How the World Entered a New Cold War
In Who Lost Russia? How the World Entered a New Cold War, Peter Conradi, formerly Moscow-based correspondent for Britain’s Sunday Times and presently its foreign editor, looks at Russian history over the past quarter of a century, since the collapse of the Soviet Union in 1991, “through the prism of [Russia’s] relations with the West” (p.x). Given his somewhat overly dramatic title, there is an odd suspense to this otherwise straightforward, solidly written work, as the reader asks along the way, “Well, who really did ‘lose’ Russia?” Conradi’s narrative invites readers to proffer their own nominees for the person or entity that “lost” Russia. Only in the final pages does he inform us of his nominee – and no way will I reveal his selection here.

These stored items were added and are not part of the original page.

/-- The values of a fence operation are usable (R208): a 16-bit handle, a 32-bit value, a fence bound to the running
context. -/
def State.fenceUsable (s : State) (t : Nat) (h v : Word) : Bool :=
  fld h.toNat 16 48 == 0 && fld v.toNat 32 32 == 0 &&
    (match s.runCtx t with
     | some c => (s.fence h.toNat).boundTo c
     | none => false)

def execFenceSig (t : Nat) (w : Word) (s : State) : Ans :=
  rilax "FENCE_SIG" 3 2 t w (wRA w == 0 && wImm w == 0) (fun s =>
    let h := s.g t (wRB w)
    let v := s.g t (wRC w)
    if s.fenceUsable t h v then
      let c := (s.tile t).core
      .retire (s.setCore t { c with sigs := c.sigs ++ [(h.toNat, v.setWidth 32, (s.runCtx t).getD 0)] })
    else .trap 1 0) s

def execFenceWaitInstr (t : Nat) (w : Word) (s : State) : Ans :=
  rilax "FENCE_WAIT_INSTR" 3 3 t w (wImm w == 0) (fun s =>
    let h := s.g t (wRB w)
    let v := (s.g t (wRC w)).setWidth 32
    let f := s.fence h.toNat
    if !s.fenceUsable t h (s.g t (wRC w)) || v - f.val = 0x80000000 then .trap 1 0
    else match f.look v with
      | some r => .retire (s.setG t (wRA w) (BitVec.ofNat 64 r))
      | none => .hold (s.setCore t { (s.tile t).core with stall := .fence (wRA w) h.toNat v })) s

/-! ### Pace (R63, R211, R222) -/

/-- Start the mover operations that wait for comparator `c` (R211). -/
def State.startTriggered (s : State) (t c : Nat) : State :=
  (s.tile t).ops.foldl (fun s o => if o.trig = some (true, c) && !o.started then s.beginMover t o else s) s

/-- A comparator fires (R63): it starts its movers and wakes a `pace.wait`, on a HALTED tile at RESUME (R347). -/
def State.fireCmp (s : State) (t c : Nat) : State :=
  let core := (s.tile t).core
  let s := s.setCore t { core with comps := tput core.comps c { core.getCmp c with fired := true } }
  if core.halted then s
  else
    let s := s.startTriggered t c
    if core.stall = .pace c then s.retire t 8 else s

/-- Arm a comparator; a value in the past fires at once (R63). -/
def State.armCmp (s : State) (t c : Nat) (v : Word) : State :=
  let core := (s.tile t).core
  let s := s.setCore t { core with comps := tput core.comps c { armed := true, val := v } }
  if v.toNat ≤ (s.pacer t).toNat then s.fireCmp t c else s

def execPaceArm (t : Nat) (w : Word) (s : State) : Ans :=
  rilax "PACE_ARM" 9 0 t w (wRA w == 0 && wRC w == 0 && fld (wImm w) 3 34 == 0) (fun s =>
    .retire (s.armCmp t (wImm w) (s.g t (wRB w)))) s

def execPaceArmRel (t : Nat) (w : Word) (s : State) : Ans :=
  rilax "PACE_ARM_REL" 9 1 t w (wRA w == 0 && wRC w == 0 && fld (wImm w) 3 34 == 0) (fun s =>
    .retire (s.armCmp t (wImm w) (s.pacer t + s.g t (wRB w)))) s

def execPaceArmDl (t : Nat) (w : Word) (s : State) : Ans :=
  rilax "PACE_ARM_DL" 9 2 t w (wRA w == 0 && wRC w == 0 && wImm w == 0) (fun s =>
    let x := s.tile t
    match x.core.run with
    | some r => .retire (s.setTile t (x.setSlot r.slot { x.slot r.slot with deadline := s.g t (wRB w) }))
    | none => .retire s) s

def execPaceWait (t : Nat) (w : Word) (s : State) : Ans :=
  rilax "PACE_WAIT" 9 3 t w (wRA w == 0 && wRB w == 0 && wRC w == 0 && fld (wImm w) 3 34 == 0) (fun s =>
    let c := (s.tile t).core
    let x := c.getCmp (wImm w)
    if !x.armed then .trap 1 0
    else if x.fired then .retire s
    else .hold (s.setCore t { c with stall := .pace (wImm w) })) s

/-- Disarm a comparator and end the mover operations that wait for it (R211). -/
def State.clearCmp (s : State) (t c : Nat) : State :=
  let core := (s.tile t).core
  let s := s.setCore t { core with comps := tput core.comps c {} }
  (s.tile t).ops.foldl (fun s o =>
    if o.trig = some (true, c) && !o.started then s.endOp t o (some 0x43) else s) s

def execPaceClear (t : Nat) (w : Word) (s : State) : Ans :=
  rilax "PACE_CLEAR" 9 4 t w (wRA w == 0 && wRB w == 0 && wRC w == 0 && fld (wImm w) 3 34 == 0) (fun s =>
    .retire (s.clearCmp t (wImm w))) s

/-- The pacer has reached an armed comparator's value (R63). -/
def execPacerComparatorFire (t c : Nat) (s : State) : Ans :=
  let x := (s.tile t).core.getCmp c
  if (s.tile t).core.run.isSome && x.armed && !x.fired && x.val.toNat ≤ (s.pacer t).toNat && c < 8 then
    .next (s.fireCmp t c)
  else .refused (.notEnabled "PACER_COMPARATOR_FIRE")

/-! ### Mark and observe (R494, R500, R501, R223) -/

def execMarkOp (t : Nat) (w : Word) (s : State) : Ans :=
  rilax "MARK_OP" 0xA 0 t w (wRA w == 0 && wRB w == 0 && wRC w == 0 && fld (wImm w) 32 5 == 0) (fun s =>
    let layer := BitVec.ofNat 16 (fld (wImm w) 16 16)
    let op := BitVec.ofNat 16 (fld (wImm w) 0 16)
    let s := s.setCore t { (s.tile t).core with layer, op }
    match (s.tile t).core.run with
    | some r => .retire (s.bankSwap t (some r.launch.ctx) layer op r.launch.seq (s.confCtx r.launch.ctx))
    | none => .retire s) s

def execMarkEv (t : Nat) (w : Word) (s : State) : Ans :=
  rilax "MARK_EV" 0xA 1 t w (wRA w == 0 && wRC w == 0 && wImm w == 0) (fun s =>
    .marked (s.traceEmit t false 5 0 (s.g t (wRB w)))) s

/-- CLASS and INDEX of `obs.rd` in range (R223). -/
def obsIndexOk (cls idx : Nat) : Bool :=
  (cls == 1 && idx ≤ 67) || (cls == 3 && idx ≤ 15) || (cls == 4 && idx ≤ 3) || (cls == 6 && idx ≤ 127)

/-- The variant lacks a unit that `obs.rd` or `sys.dist` names (R2, R225). -/
def State.unitAbsent (s : State) (cls idx : Nat) : Bool :=
  match cls with
  | 1 => !s.hasTile idx
  | 3 => !s.hasPort idx
  | 4 => !s.hasRunner idx
  | 6 => quartersOf s.boot.variant ≤ idx / 32
  | _ => false

/-- Counter group of a source (R488). -/
def groupOf (cls idx : Nat) : Nat :=
  match cls with
  | 1 => idx
  | 3 => 68 + idx
  | 4 => 84 + idx
  | _ => 88 + idx

def execObsRd (t : Nat) (w : Word) (s : State) : Ans :=
  let cls := fld (wImm w) 28 4
  let idx := fld (wImm w) 16 7
  let dec := wRB w == 0 && wRC w == 0 && fld (wImm w) 32 5 == 0 && fld (wImm w) 23 5 == 0 && fld (wImm w) 8 8 == 0
    && obsIndexOk cls idx
  rilax "OBS_RD" 0xA 2 t w dec (fun s =>
    if s.unitAbsent cls idx then .trap 2 0
    else .retire (s.setG t (wRA w) (s.obsRead t (groupOf cls idx) (fld (wImm w) 0 8)))) s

But the real question is not who “lost” Russia — that’s fine for a catchy title, evoking the Cold War, McCarthyism, and the question of the 1950s, who lost China.
Rather, the questions at the heart of Conradi’s methodical study are why the once promising relationship between Russia and the West evolved into one best described today as adversarial; and, relatedly, why Russia did not follow the path toward Western-style liberal democracy after what looked like an earnest start in the 1990s. There are no simple or single answers to these questions but, by looking at post-Communist Russia’s relationship with the West during the years 1991-2016, Conradi manages to tease out a host of partial answers. His book went to press in January 2017, during the earliest days of the Trump administration. He alludes in an afterthought to the possibility of links between the 2016 Trump presidential campaign and the Russian state. With much on this subject having come to light since the book first appeared, Conradi’s observations are not a reason to read his book. But the book does provide much needed context to help understand why Russia’s relationship with the West deteriorated to the point where no one should be surprised that Russia deliberately sought to undermine the 2016 U.S. presidential elections.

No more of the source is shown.